McClain-Hill was appointed to the City of Los Angeles Community Redevelopment Agency Commission in 1993. She has worked in the Small and Local Business Advisory Commission, the Los Angeles Mayor's Economic Advisory Council, and appointed to the California Coastal Commission by former California Governor Gray Davis in March 1999. She was also one of five co-chairs for his transition team after his election to office.

On August 3, 2016, McClain-Hill was sworn in as a member of the Los Angeles Police Commission after being nominated by Mayor Eric Garcetti
McClain-Hill is one of two black commissioners, as well as its third female member.

In 2018, after concluding her time with the Los Angeles Police Commission, McClain-Hill was confirmed into the Board of Commissioners of the Los Angeles Department of Water and Power by the Los Angeles City Council on August 16, 2018. As appointed by Mayor Eric Garcetti, she will serve a four-year term and replaced former Board Vice-President William W. Funderburk, Jr.

=== Achievements and awards ===

In an annual survey of more than 65,000 of her peers, McClain-Hill was named one of Southern California’s “Super Lawyers”, from 2005 to 2007 and 2013-2015.
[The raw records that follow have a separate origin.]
-- ==== Sys2Proof/Certificates/Slice0/Obligations.lean ====
section
/-! DEFINITION. The statements for the provers. -/

open Sys2Proof Sys2Proof.Machine

/-- R336, R324: the int32 operations of two registers and IABS. Lane `i` of `d` takes the result where F has a 1 and keeps its value elsewhere; shifts take bits [4:0] of the same lane; only the core's register and place change. ICMP compares every lane as signed int32 under conditions 0–5, all ones where it holds; under a code the manual does not define the result is a free value (assumption log 30), and the instruction still completes. Model's choices: log 30, 31, 33. -/
def Obligations.HaldomIntegerOperationsAndCompare : Prop :=
  (∀ (n : QNum) (d a b : Reg) (f : Fin 16) (s : State), (tc n.val s).canIssue = true →
    let x (i : Nat) : Word := laneOf ((tc n.val s).v a.val) i
    let y (i : Nat) : Word := laneOf ((tc n.val s).v b.val) i
    let does (c : Instr) (op : Nat → Word) : Prop := Runs c s [.tcs] (WroteLanes n.val d.val f.val op s)
    does (.iadd n d a b f) (fun i => x i + y i) ∧
    does (.isub n d a b f) (fun i => x i - y i) ∧
    does (.imul n d a b f) (fun i => x i * y i) ∧
    does (.imin n d a b f) (fun i => if (y i).toInt < (x i).toInt then y i else x i) ∧
    does (.imax n d a b f) (fun i => if (x i).toInt < (y i).toInt then y i else x i) ∧
    does (.shl n d a b f) (fun i => x i <<< ((y i).toNat % 32)) ∧
    does (.shr n d a b f) (fun i => x i >>> ((y i).toNat % 32)) ∧
    does (.sra n d a b f) (fun i => (x i).sshiftRight ((y i).toNat % 32)) ∧
    does (.iabs n d a f) (fun i => if (x i).toInt < 0 then -(x i) else x i)) ∧
  (∀ (n : QNum) (d a b : Reg) (f : Fin 16) (s : State), (tc n.val s).canIssue = true →
    let x (i : Nat) : Int := (laneOf ((tc n.val s).v a.val) i).toInt
    let y (i : Nat) : Int := (laneOf ((tc n.val s).v b.val) i).toInt
    let holds (i : Nat) : Prop :=
      (f.val = 0 ∧ x i = y i) ∨ (f.val = 1 ∧ x i ≠ y i) ∨ (f.val = 2 ∧ x i < y i) ∨ (f.val = 3 ∧ x i ≤ y i) ∨ (f.val = 4 ∧ y i < x i) ∨ (f.val = 5 ∧ y i ≤ x i)
    (f.val < 6 → Runs (.icmp n d a b f) s [.tcs] fun t => ∃ w, Wrote n.val d.val w s t ∧ ∀ i, i < 4 →
      (holds i → laneOf w i = 0xFFFFFFFF) ∧ (¬ holds i → laneOf w i = 0)) ∧
    (6 ≤ f.val → Runs (.icmp n d a b f) s [.tcs, .free] fun t => ∃ w, Wrote n.val d.val w s t))

/-- R336: LADD and LSUB on the two int64 lanes, lane `j` written when both F[2j] and F[2j+1] are 1; AND, OR, XOR, ANDN and SEL on all 128 bits. Immediates, and the moves of lanes. Model's choices: log 31, 33. -/
def Obligations.HaldomLongLogicalAndImmediates : Prop :=
  (∀ (n : QNum) (d a b c : Reg) (f : Fin 16) (s : State), (tc n.val s).canIssue = true →
    let v (r : Reg) : W128 := (tc n.val s).v r.val
    let long (i : Instr) (op : BitVec 64 → BitVec 64 → BitVec 64) : Prop :=
      Runs i s [.tcs] fun t => ∃ w, Wrote n.val d.val w s t ∧ ∀ j, j < 2 →
        lane64 w j = if f.val.testBit (2 * j) && f.val.testBit (2 * j + 1) then op (lane64 (v a) j) (lane64 (v b) j) else lane64 (v d) j
    let logical (i : Instr) (w : W128) : Prop := Runs i s [.tcs] (Wrote n.val d.val w s)
    long (.ladd n d a b f) (fun x y => x + y) ∧
    long (.lsub n d a b f) (fun x y => x - y) ∧
    logical (.andW n d a b) (v a &&& v b) ∧
    logical (.orW n d a b) (v a ||| v b) ∧
    logical (.xorW n d a b) (v a ^^^ v b) ∧
    logical (.andn n d a b) (v a &&& ~~~(v b)) ∧
    logical (.sel n d a b c) ((v a &&& v c) ||| (v b &&& ~~~(v c)))) ∧
  (∀ (n : QNum) (d a : Reg) (imm : BitVec 14) (wide : BitVec 19) (f : Fin 16) (s : State), (tc n.val s).canIssue = true →
    let x (i : Nat) : Word := laneOf ((tc n.val s).v a.val) i
    let old (i : Nat) : Word := laneOf ((tc n.val s).v d.val) i
    let does (c : Instr) (op : Nat → Word) : Prop := Runs c s [.tcs] (WroteLanes n.val d.val 15 op s)
    does (.li n d wide) (fun i => if i = 0 then BitVec.ofInt 32 wide.toInt else 0) ∧
    does (.lih n d wide) (fun i => if i = 0 then BitVec.ofNat 32 (wide.toNat * 2 ^ 13 + (old 0).toNat % 2 ^ 13) else old i) ∧
    does (.addi n d a imm) (fun i => x i + BitVec.ofInt 32 imm.toInt) ∧
    does (.shli n d a imm) (fun i => x i <<< (imm.toNat % 32)) ∧
    does (.shri n d a imm) (fun i => x i >>> (imm.toNat % 32)) ∧
    does (.srai n d a imm) (fun i => (x i).sshiftRight (imm.toNat % 32)) ∧
    does (.shuf n d a imm) (fun i => x (imm.toNat / 4 ^ i % 4)) ∧
    does (.bcast n d a f) (fun _ => x (f.val % 4)) ∧
    does (.ext n d a f) (fun i => if i = 0 then x (f.val % 4) else 0) ∧
    does (.ins n d a f) (fun i => if i = f.val % 4 then x 0 else old i))

/-- R323, R336: the fp32 operations of the lanes that F writes, their conditions sticky in FPF, invalid where an operand is a signalling NaN; HADD sums in pairs into lane 0. Model's choices: log 31, 32, 33. -/
def Obligations.HaldomFloatLanesTakeTheirResults : Prop :=
  ∀ (n : QNum) (d a b c : Reg) (f : Fin 16) (s : State), (tc n.val s).canIssue = true →
    let u (r : Reg) (i : Nat) : Word := laneOf ((tc n.val s).v r.val) i
    let x (i : Nat) : F32 := f32Read (u a i)
    let y (i : Nat) : F32 := f32Read (u b i)
    let z (i : Nat) : F32 := f32Read (u c i)
    let does (i : Instr) (op : Nat → Word × FpFlags) : Prop := Runs i s [.tcs] (WroteFloat n.val d.val f.val op s)
    does (.fadd n d a b f) (fun i => withSNaN (sNaN (u a i) || sNaN (u b i)) (F32.add (x i) (y i))) ∧
    does (.fsub n d a b f) (fun i => withSNaN (sNaN (u a i) || sNaN (u b i)) (F32.add (x i) (y i).negate)) ∧
    does (.fmul n d a b f) (fun i => withSNaN (sNaN (u a i) || sNaN (u b i)) (F32.mul (x i) (y i))) ∧
    does (.fma n d a b c f) (fun i => withSNaN (sNaN (u a i) || sNaN (u b i) || sNaN (u c i)) (F32.fma (x i) (y i) (z i))) ∧
    does (.fms n d a b c f) (fun i => withSNaN (sNaN (u a i) || sNaN (u b i) || sNaN (u c i)) (F32.fma (x i).negate (y i) (z i))) ∧
    does (.fdiv n d a b f) (fun i => withSNaN (sNaN (u a i) || sNaN (u b i)) (F32.div (x i) (y i))) ∧
    does (.fsqrt n d a f) (fun i => withSNaN (sNaN (u a i)) (x i).sqrt) ∧
    does (.fabs n d a f) (fun i => ((if (x i).sign then (x i).negate else x i).word, noFlags)) ∧
    does (.fneg n d a f) (fun i => ((x i).negate.word, noFlags)) ∧
    does (.cvtif n d a f) (fun i => f32OfDyadic false (u a i).toInt 0) ∧
    does (.cvtfi n d a f) (fun i => withSNaN (sNaN (u a i)) (cvtToInt (x i))) ∧
    Runs (.hadd n d a) s [.tcs] fun t =>
      let p := F32.add (x 0) (x 1)
      let q := F32.add (x 2) (x 3)
      let r := F32.add (f32Read p.1) (f32Read q.1)
      let fl := fpfBits p.2 ||| fpfBits q.2 ||| fpfBits r.2 ||| (if sNaN (u a 0) || sNaN (u a 1) || sNaN (u a 2) || sNaN (u a 3) then 4 else 0)
      ∃ w, WroteWith (fun k => { k with fpf := k.fpf ||| fl }) n.val d.val w s t ∧ laneOf w 0 = r.1 ∧ laneOf w 1 = 0 ∧ laneOf w 2 = 0 ∧ laneOf w 3 = 0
McClain-Hill was the 2008 - 2009 National President of the National Association of Women Business Owners (NAWBO). She was also the former president of the Los Angeles chapter of the National Association of Women Business Owners (NAWBO-LA) from 1999 to 2001. McClain-Hill is a recipient of the U.S. Small Business Administration's "Women in Business Advocate Award" from NAWBO, the first annual "Ruth Standish Baldwin Award" from the Greater Sacramento Urban League, and the "Thurgood Marshall Award" from Minorities in Business Magazine.

== Personal life ==
Cynthia McClain-Hill is married with two children.